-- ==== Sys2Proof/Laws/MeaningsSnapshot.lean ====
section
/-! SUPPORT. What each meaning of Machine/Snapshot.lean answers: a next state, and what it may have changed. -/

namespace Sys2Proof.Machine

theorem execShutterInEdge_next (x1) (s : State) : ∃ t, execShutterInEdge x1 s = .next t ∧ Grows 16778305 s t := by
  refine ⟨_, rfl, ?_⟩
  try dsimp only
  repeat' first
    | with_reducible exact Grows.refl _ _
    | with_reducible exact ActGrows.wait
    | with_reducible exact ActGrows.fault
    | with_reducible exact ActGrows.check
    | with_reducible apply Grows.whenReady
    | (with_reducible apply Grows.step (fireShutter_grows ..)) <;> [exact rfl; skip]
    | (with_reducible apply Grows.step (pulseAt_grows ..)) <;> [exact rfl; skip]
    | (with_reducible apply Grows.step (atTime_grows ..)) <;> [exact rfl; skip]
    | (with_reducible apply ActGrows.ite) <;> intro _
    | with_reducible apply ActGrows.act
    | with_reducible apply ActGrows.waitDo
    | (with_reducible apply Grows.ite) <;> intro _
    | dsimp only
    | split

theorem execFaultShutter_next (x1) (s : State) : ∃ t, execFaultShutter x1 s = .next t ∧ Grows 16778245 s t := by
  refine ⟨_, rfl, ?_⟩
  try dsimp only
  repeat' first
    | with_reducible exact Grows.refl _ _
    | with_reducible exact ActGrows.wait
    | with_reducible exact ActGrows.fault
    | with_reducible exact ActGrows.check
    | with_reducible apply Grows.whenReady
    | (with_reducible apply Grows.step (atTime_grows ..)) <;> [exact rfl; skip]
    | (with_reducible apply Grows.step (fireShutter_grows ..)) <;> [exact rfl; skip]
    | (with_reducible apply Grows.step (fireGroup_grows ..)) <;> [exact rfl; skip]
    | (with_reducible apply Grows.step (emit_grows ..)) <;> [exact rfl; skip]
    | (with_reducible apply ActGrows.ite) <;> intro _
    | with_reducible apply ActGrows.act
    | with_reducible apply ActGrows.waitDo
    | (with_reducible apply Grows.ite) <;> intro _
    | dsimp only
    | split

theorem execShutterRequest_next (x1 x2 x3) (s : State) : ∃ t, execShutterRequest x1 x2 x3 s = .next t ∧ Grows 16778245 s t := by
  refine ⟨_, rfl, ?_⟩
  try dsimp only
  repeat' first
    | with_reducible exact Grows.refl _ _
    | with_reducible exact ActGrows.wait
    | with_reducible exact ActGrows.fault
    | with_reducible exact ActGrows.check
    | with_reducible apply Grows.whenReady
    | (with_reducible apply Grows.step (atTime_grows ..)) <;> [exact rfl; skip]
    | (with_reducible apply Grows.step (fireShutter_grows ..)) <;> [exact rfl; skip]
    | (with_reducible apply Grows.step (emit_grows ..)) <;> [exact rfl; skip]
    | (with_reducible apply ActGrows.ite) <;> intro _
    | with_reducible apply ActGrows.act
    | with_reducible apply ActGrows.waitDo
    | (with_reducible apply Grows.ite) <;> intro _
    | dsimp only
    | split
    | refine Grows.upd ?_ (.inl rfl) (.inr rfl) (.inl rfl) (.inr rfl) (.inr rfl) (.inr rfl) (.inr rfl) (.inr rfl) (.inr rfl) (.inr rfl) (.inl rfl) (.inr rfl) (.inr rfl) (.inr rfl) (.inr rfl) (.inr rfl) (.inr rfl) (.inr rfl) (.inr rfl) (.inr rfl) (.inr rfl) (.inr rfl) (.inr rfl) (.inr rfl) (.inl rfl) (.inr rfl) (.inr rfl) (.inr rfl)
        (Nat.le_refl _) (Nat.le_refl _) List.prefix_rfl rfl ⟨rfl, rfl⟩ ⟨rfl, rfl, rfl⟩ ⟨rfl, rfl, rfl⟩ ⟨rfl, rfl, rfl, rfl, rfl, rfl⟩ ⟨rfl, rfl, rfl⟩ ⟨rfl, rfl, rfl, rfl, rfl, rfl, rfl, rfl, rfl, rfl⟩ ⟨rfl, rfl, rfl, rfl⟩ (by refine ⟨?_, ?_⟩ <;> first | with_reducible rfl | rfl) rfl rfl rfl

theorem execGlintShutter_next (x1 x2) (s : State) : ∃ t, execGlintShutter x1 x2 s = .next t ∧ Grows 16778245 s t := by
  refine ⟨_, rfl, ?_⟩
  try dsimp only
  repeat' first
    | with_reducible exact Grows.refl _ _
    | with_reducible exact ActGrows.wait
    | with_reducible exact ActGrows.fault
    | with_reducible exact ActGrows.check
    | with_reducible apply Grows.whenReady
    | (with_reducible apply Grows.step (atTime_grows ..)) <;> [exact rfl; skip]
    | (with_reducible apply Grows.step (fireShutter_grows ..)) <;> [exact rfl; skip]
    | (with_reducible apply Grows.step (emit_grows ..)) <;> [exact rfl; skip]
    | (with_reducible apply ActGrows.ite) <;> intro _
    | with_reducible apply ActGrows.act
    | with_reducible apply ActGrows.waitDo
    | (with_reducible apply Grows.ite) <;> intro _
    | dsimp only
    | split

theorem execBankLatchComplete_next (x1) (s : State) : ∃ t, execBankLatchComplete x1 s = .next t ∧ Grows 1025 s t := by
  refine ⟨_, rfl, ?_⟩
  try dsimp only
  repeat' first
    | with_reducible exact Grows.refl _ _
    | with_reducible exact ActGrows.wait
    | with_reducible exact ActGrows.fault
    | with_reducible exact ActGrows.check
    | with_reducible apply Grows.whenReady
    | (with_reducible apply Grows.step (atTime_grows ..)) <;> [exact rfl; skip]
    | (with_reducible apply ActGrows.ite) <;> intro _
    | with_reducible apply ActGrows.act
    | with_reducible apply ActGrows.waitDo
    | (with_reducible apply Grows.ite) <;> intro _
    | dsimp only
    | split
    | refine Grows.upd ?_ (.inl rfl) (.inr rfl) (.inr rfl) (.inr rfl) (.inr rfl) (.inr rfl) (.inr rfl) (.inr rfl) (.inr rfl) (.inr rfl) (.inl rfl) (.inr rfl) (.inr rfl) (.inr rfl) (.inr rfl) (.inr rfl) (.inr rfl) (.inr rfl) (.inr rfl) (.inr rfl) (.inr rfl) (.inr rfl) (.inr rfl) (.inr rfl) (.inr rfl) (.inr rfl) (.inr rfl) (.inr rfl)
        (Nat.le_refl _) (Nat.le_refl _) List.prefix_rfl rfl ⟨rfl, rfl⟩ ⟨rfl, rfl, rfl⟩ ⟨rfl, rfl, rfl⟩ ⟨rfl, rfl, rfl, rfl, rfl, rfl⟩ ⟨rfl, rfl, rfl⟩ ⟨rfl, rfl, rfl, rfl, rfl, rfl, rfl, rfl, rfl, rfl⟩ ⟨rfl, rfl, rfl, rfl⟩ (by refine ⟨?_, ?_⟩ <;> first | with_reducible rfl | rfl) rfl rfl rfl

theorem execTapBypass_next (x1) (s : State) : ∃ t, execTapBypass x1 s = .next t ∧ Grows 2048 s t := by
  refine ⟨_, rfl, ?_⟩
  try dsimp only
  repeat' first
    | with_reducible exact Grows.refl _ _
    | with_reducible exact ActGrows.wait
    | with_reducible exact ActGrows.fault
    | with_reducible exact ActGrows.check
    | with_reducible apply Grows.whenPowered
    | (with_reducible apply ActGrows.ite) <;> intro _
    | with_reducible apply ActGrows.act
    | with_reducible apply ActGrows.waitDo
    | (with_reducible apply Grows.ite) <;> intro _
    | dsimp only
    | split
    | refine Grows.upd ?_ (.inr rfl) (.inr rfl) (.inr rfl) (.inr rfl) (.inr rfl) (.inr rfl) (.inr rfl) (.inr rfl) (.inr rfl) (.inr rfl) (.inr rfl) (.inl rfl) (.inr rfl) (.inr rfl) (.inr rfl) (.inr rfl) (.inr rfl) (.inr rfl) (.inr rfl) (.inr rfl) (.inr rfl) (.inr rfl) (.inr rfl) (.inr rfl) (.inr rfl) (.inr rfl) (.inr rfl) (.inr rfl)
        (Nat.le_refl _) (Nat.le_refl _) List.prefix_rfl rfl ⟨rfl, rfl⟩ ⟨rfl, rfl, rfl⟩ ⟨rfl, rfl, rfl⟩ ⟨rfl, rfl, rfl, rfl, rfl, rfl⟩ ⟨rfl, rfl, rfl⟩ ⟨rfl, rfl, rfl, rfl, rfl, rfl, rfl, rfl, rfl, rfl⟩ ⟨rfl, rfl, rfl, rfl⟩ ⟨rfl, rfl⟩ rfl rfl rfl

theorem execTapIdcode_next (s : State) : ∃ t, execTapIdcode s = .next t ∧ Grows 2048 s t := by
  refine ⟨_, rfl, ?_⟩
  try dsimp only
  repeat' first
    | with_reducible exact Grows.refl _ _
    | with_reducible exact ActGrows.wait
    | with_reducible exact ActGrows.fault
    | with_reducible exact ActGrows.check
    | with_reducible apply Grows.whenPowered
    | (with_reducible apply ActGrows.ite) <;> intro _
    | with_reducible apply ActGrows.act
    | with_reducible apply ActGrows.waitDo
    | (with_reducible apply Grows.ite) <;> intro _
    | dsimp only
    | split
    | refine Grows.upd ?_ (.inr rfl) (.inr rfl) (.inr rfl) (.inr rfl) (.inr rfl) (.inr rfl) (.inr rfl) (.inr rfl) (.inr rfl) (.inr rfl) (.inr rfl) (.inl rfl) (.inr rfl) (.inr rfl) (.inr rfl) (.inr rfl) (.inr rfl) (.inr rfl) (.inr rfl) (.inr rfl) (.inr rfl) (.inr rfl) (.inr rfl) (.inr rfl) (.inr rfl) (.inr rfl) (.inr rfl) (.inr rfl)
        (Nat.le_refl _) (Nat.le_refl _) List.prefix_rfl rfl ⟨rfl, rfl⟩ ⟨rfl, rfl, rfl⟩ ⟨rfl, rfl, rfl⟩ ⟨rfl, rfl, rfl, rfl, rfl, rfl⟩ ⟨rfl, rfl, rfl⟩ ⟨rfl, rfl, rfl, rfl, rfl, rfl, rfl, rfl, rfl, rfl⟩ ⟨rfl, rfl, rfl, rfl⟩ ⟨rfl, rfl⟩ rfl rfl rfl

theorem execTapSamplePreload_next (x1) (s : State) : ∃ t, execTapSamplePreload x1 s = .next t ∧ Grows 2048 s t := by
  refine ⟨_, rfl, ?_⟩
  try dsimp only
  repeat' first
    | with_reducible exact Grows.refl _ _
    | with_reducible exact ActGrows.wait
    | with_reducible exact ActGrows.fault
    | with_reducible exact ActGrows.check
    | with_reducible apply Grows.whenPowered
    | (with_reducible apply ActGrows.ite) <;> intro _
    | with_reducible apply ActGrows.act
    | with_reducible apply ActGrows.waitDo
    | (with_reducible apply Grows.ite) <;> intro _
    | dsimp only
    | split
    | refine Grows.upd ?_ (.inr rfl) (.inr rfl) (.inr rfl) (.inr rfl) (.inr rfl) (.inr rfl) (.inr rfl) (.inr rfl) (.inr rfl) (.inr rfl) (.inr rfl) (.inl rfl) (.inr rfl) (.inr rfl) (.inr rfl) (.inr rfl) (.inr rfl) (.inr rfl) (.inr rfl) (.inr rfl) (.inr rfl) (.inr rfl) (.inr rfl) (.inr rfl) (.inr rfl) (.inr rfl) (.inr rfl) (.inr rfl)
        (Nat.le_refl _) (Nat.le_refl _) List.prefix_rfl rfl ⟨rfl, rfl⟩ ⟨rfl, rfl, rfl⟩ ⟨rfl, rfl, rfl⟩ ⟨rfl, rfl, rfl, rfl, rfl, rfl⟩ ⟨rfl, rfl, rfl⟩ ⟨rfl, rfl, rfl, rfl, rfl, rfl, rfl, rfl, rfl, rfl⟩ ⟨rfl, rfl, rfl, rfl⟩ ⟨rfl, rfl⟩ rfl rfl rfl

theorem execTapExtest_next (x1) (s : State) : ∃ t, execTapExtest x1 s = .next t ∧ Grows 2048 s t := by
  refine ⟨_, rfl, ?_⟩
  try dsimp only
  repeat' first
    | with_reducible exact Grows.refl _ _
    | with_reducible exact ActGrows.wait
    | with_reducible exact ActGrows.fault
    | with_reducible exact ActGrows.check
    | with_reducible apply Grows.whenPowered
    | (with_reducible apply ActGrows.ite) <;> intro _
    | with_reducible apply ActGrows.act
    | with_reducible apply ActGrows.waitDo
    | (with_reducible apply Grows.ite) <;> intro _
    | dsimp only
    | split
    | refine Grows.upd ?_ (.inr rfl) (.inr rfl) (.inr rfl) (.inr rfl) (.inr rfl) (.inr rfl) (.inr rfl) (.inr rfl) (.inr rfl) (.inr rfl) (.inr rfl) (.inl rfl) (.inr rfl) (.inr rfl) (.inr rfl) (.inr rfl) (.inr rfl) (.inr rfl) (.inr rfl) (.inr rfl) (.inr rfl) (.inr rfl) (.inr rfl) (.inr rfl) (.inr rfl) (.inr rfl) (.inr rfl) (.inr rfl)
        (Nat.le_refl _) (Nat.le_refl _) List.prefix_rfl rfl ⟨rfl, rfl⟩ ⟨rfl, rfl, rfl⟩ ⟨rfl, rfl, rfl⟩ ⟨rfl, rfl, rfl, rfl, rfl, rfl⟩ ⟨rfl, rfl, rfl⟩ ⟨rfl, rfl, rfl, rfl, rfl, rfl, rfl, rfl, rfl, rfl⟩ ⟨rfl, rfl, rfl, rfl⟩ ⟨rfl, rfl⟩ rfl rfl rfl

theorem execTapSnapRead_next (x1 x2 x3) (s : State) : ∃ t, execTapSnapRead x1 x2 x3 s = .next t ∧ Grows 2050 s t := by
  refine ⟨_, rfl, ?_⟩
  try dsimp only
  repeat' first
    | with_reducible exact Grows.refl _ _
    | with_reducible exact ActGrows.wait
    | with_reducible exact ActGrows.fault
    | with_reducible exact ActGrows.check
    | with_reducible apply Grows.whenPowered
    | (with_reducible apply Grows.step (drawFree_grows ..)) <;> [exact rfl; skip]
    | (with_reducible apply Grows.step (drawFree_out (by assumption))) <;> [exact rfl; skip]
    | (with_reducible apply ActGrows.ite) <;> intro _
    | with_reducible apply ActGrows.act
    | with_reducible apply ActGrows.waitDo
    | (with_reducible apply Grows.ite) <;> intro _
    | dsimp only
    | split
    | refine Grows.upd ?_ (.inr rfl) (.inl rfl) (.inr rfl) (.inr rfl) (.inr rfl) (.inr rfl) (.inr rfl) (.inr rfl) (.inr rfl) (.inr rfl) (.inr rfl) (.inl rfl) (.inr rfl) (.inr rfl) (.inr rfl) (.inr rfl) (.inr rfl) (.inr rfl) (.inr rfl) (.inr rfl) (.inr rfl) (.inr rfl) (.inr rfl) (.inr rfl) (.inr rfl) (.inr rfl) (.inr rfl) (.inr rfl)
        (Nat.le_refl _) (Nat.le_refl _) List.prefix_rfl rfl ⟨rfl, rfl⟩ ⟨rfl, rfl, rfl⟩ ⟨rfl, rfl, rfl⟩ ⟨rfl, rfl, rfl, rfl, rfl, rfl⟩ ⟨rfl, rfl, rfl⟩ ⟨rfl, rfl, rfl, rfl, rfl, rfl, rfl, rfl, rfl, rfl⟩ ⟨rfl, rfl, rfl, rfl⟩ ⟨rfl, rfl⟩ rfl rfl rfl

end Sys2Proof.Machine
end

- YOUR ASSIGNMENT:
Up to and including the line with "(pulseAt_grows ..)) <;> [exact rfl; skip]", output each line of the entries above exactly, starting from the first.

- RESPONSE BELOW:
-- ==== Sys2Proof/Laws/MeaningsSnapshot.lean ====
section
/-! SUPPORT. What each meaning of Machine/Snapshot.lean answers: a next state, and what it may have changed. -/

namespace Sys2Proof.Machine

theorem execShutterInEdge_next (x1) (s : State) : ∃ t, execShutterInEdge x1 s = .next t ∧ Grows 16778305 s t := by
  refine ⟨_, rfl, ?_⟩
  try dsimp only
  repeat' first
    | with_reducible exact Grows.refl _ _
    | with_reducible exact ActGrows.wait
    | with_reducible exact ActGrows.fault
    | with_reducible exact ActGrows.check
    | with_reducible apply Grows.whenReady
    | (with_reducible apply Grows.step (fireShutter_grows ..)) <;> [exact rfl; skip]
    | (with_reducible apply Grows.step (pulseAt_grows ..)) <;> [exact rfl; skip]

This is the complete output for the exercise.